Ligature removal (Lig-out) reduces bone exposure and bone loss in mice. A: The schematic timeline for this study (one tooth per mouse). B: Clinical presentation of the tooth-extracted sites maxillary molar at the end of the study. C: Percentage of mice with exposed bone. D: Micro–computed tomography scans of the maxillae taken from the lateral views. E and F: Alveolar bone loss measured at the distobuccal (DB) and distopalatal (DP) roots of the maxillary first molar from cementoenamel junction to alveolar bone crest. n = 10 per group (A). ^∗P < 0.05. BP, bisphosphonate; Lig-in, ligature maintained; Veh, vehicle; Wk, week; ZOL, zoledronic acid.

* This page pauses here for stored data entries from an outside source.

-- ==== Sys2Proof/Laws/KeepsManagement.lean ====
section
/-! SUPPORT. What the operations of mailboxes, interrupts, power, collectives and signed records do not do (Laws/Keeps.lean says what `Keeps` means). -/
set_option linter.unusedTactic false
set_option linter.unusedSimpArgs false
set_option linter.unreachableTactic false

namespace Sys2Proof.Machine

/-! ### Machine/Mailbox.lean -/

theorem Keeps.doorbell {z s : State} (h : Keeps z s) (a1 a2) : Keeps z (State.doorbell s a1 a2) := by
  unfold State.doorbell
  repeat' (with_reducible first | assumption | apply Keeps.wr | apply Keeps.cnt | apply Keeps.bump | apply Keeps.irq
                                | simp only [Keeps.mk_iff] | intro _ | apply Keeps.ite | split | dsimp only)

theorem Keeps.mbxReqWrite {z s : State} (h : Keeps z s) (a1 a2 a3 a4) : Keeps z (State.mbxReqWrite s a1 a2 a3 a4) := by
  unfold State.mbxReqWrite
  repeat' (with_reducible first | assumption | apply Keeps.cnt | apply Keeps.bump | apply Keeps.setBytes | intro _ | apply Keeps.ite
                                | split | dsimp only)

theorem Keeps.dispatch {z s : State} (h : Keeps z s) : Keeps z (State.dispatch s) := by
  unfold State.dispatch
  repeat' (with_reducible first | assumption | apply Keeps.respond | simp only [Keeps.mk_iff] | intro _ | apply Keeps.ite | split
                                | dsimp only)

theorem Keeps.ycp {z s : State} (h : Keeps z s) (a1 a2) {f : State → MbxCmd → State × Option (Nat × List Byte)}
    (hf : ∀ s r, Keeps z s → Keeps z (f s r).1) : Keeps z (State.ycp s a1 a2 f) := by
  have hp : ∀ {r s' x}, f s r = (s', x) → Keeps z s' := fun {r _ _} e => by simpa [e] using hf s r h
  unfold State.ycp
  repeat' (with_reducible first | assumption | (apply hp <;> assumption) | apply Keeps.respond | apply Keeps.foldl
                                | apply Keeps.foldl_fst | apply Keeps.foldl_snd | simp only [Keeps.mk_iff] | dsimp only | intro _
                                | split)

theorem Keeps.done {z s : State} (h : Keeps z s) (a1) : Keeps z (Sys2Proof.Machine.done s a1).1 := h

theorem Keeps.compCause {z s : State} (h : Keeps z s) (a1 a2) : Keeps z (State.compCause s a1 a2) := by
  unfold State.compCause
  repeat' (with_reducible first | assumption | apply Keeps.irq | apply Keeps.accessFault | apply Keeps.decodeCount | intro _
                                | apply Keeps.ite | split | dsimp only)

theorem Keeps.beatMiss {z s : State} (h : Keeps z s) (a1) : Keeps z (State.beatMiss s a1) := by
  unfold State.beatMiss
  repeat' (with_reducible first | assumption | apply Keeps.compFault | intro _ | apply Keeps.ite | split | dsimp only)

theorem Keeps.compRestarted {z s : State} (h : Keeps z s) (a1) : Keeps z (State.compRestarted s a1) := by
  unfold State.compRestarted
  repeat' (with_reducible first | assumption | apply Keeps.cnt | apply Keeps.setComp | simp only [Keeps.mk_iff] | intro _
                                | apply Keeps.ite | split | dsimp only)

/-! ### Machine/Interrupts.lean -/

theorem Keeps.icDeliver {z s : State} (h : Keeps z s) (a1 a2) : Keeps z (State.icDeliver s a1 a2) := by
  unfold State.icDeliver
  repeat' (with_reducible first | assumption | apply Keeps.cnt | apply Keeps.icSetStack | apply Keeps.icSave | simp only [Keeps.mk_iff]
                                | intro _ | apply Keeps.ite | split | dsimp only)

theorem Keeps.icMaskStamp {z s : State} (h : Keeps z s) (a1 a2) : Keeps z (State.icMaskStamp s a1 a2) := by
  unfold State.icMaskStamp
  repeat' (with_reducible first | assumption | simp only [Keeps.mk_iff] | intro _ | apply Keeps.ite | split | dsimp only)

theorem Keeps.icRestamp {z s : State} (h : Keeps z s) (a1 a2) : Keeps z (State.icRestamp s a1 a2) := by
  unfold State.icRestamp
  repeat' (with_reducible first | assumption | apply Keeps.icMaskStamp | apply Keeps.foldl | apply Keeps.foldl_fst
                                | apply Keeps.foldl_snd | intro _ | apply Keeps.ite | split | dsimp only)

theorem Keeps.icSrcCfg {z s : State} (h : Keeps z s) (a1 a2) : Keeps z (State.icSrcCfg s a1 a2) := by
  unfold State.icSrcCfg
  repeat' (with_reducible first | assumption | apply Keeps.wr | apply Keeps.bump | apply Keeps.icRestamp | intro _ | apply Keeps.ite
                                | split | dsimp only)

theorem Keeps.icPmrWrite {z s : State} (h : Keeps z s) (a1 a2) : Keeps z (State.icPmrWrite s a1 a2) := by
  unfold State.icPmrWrite
  repeat' (with_reducible first | assumption | apply Keeps.wr | apply Keeps.icRestamp | intro _ | split | dsimp only)

theorem Keeps.icEoiFault {z s : State} (h : Keeps z s) (a1 a2 a3 a4) : Keeps z (State.icEoiFault s a1 a2 a3 a4) := by
  unfold State.icEoiFault
  repeat' (with_reducible first | assumption | apply Keeps.wr | apply Keeps.cnt | intro _ | apply Keeps.ite | split | dsimp only)

theorem Keeps.icEoi {z s : State} (h : Keeps z s) (a1 a2) : Keeps z (State.icEoi s a1 a2) := by
  unfold State.icEoi
  repeat' (with_reducible first | assumption | apply Keeps.irq | apply Keeps.icSetStack | apply Keeps.icInactive | apply Keeps.icReturn
                                | apply Keeps.compFault | apply Keeps.icEoiFault | intro _ | apply Keeps.ite | split | dsimp only)

theorem Keeps.icFix {z s : State} (h : Keeps z s) (a1) : Keeps z (State.icFix s a1) := by
  unfold State.icFix
  repeat' (with_reducible first | assumption | apply Keeps.bump | apply Keeps.icSetStack | apply Keeps.icInactive | apply Keeps.icReturn
                                | intro _ | apply Keeps.ite | split | dsimp only)
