-- ==== Sys2Proof/Laws/PerInstr.lean ====
section
/-! SUPPORT. Statements about every command as syntax, one lemma for each constructor. -/
namespace Sys2Proof.Laws.Data

/-- A command is well formed whatever its data, or it is one of the three that carry data with lengths: a bank access, an HBM access, a flit. -/
def Statement (i : Instr) : Prop :=
  i.wellFormed = true ∨ (∃ t b r u, i = .bankAccess t b r u) ∨ (∃ r u w, i = .hbmAccess r u w) ∨ (∃ p f, i = .flitReceive p f)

Ligature removal (Lig-out) ameliorates tooth extraction–induced bisphosphonate-related osteonecrosis of the jaw lesion in mice. A: Hematoxylin and eosin–stained tissues at the tooth-extracted site. B: Quantification of empty lacunae per mm². C: Quantification of necrotic bone in percentage. D: Tartrate-resistant acid phosphatase (TRAP)–stained tissues at the tooth-extracted site. E: Quantification of TRAP⁺ osteoclasts per mm. ^∗P < 0.05, ^∗∗P < 0.01. Scale bars = 100 μm (A and D). Lig-in, ligature maintained; Veh, vehicle; ZOL, zoledronic acid.

Ligature Removal Ameliorates Tooth Extraction–Induced DRONJ Lesion in Mice

Next, it was further examined whether ligature removal also ameliorates tooth extraction–induced DRONJ lesions in mice. In the presence of anti-RANKL antibody administration, ligature was placed for 3 weeks, the mice were left with or without ligature for 2 weeks, and tooth extraction was performed (Figure 6A). Similar to the BRONJ model, the bone loss was significantly reduced (Figure 6, B–D). Furthermore, ligature removal was able to reduce tooth extraction–induced DRONJ lesions in mice, as demonstrated by empty lacunae and percentage of necrotic bone (Figure 6, E–G). Consistent with previous findings, no osteoclasts were found in mice treated with anti-RANKL antibody (Figure 6H).¹¹ These data indicate that deescalating the inflammatory condition by removing ligature ameliorated tooth extraction–induced DRONJ lesions in mice.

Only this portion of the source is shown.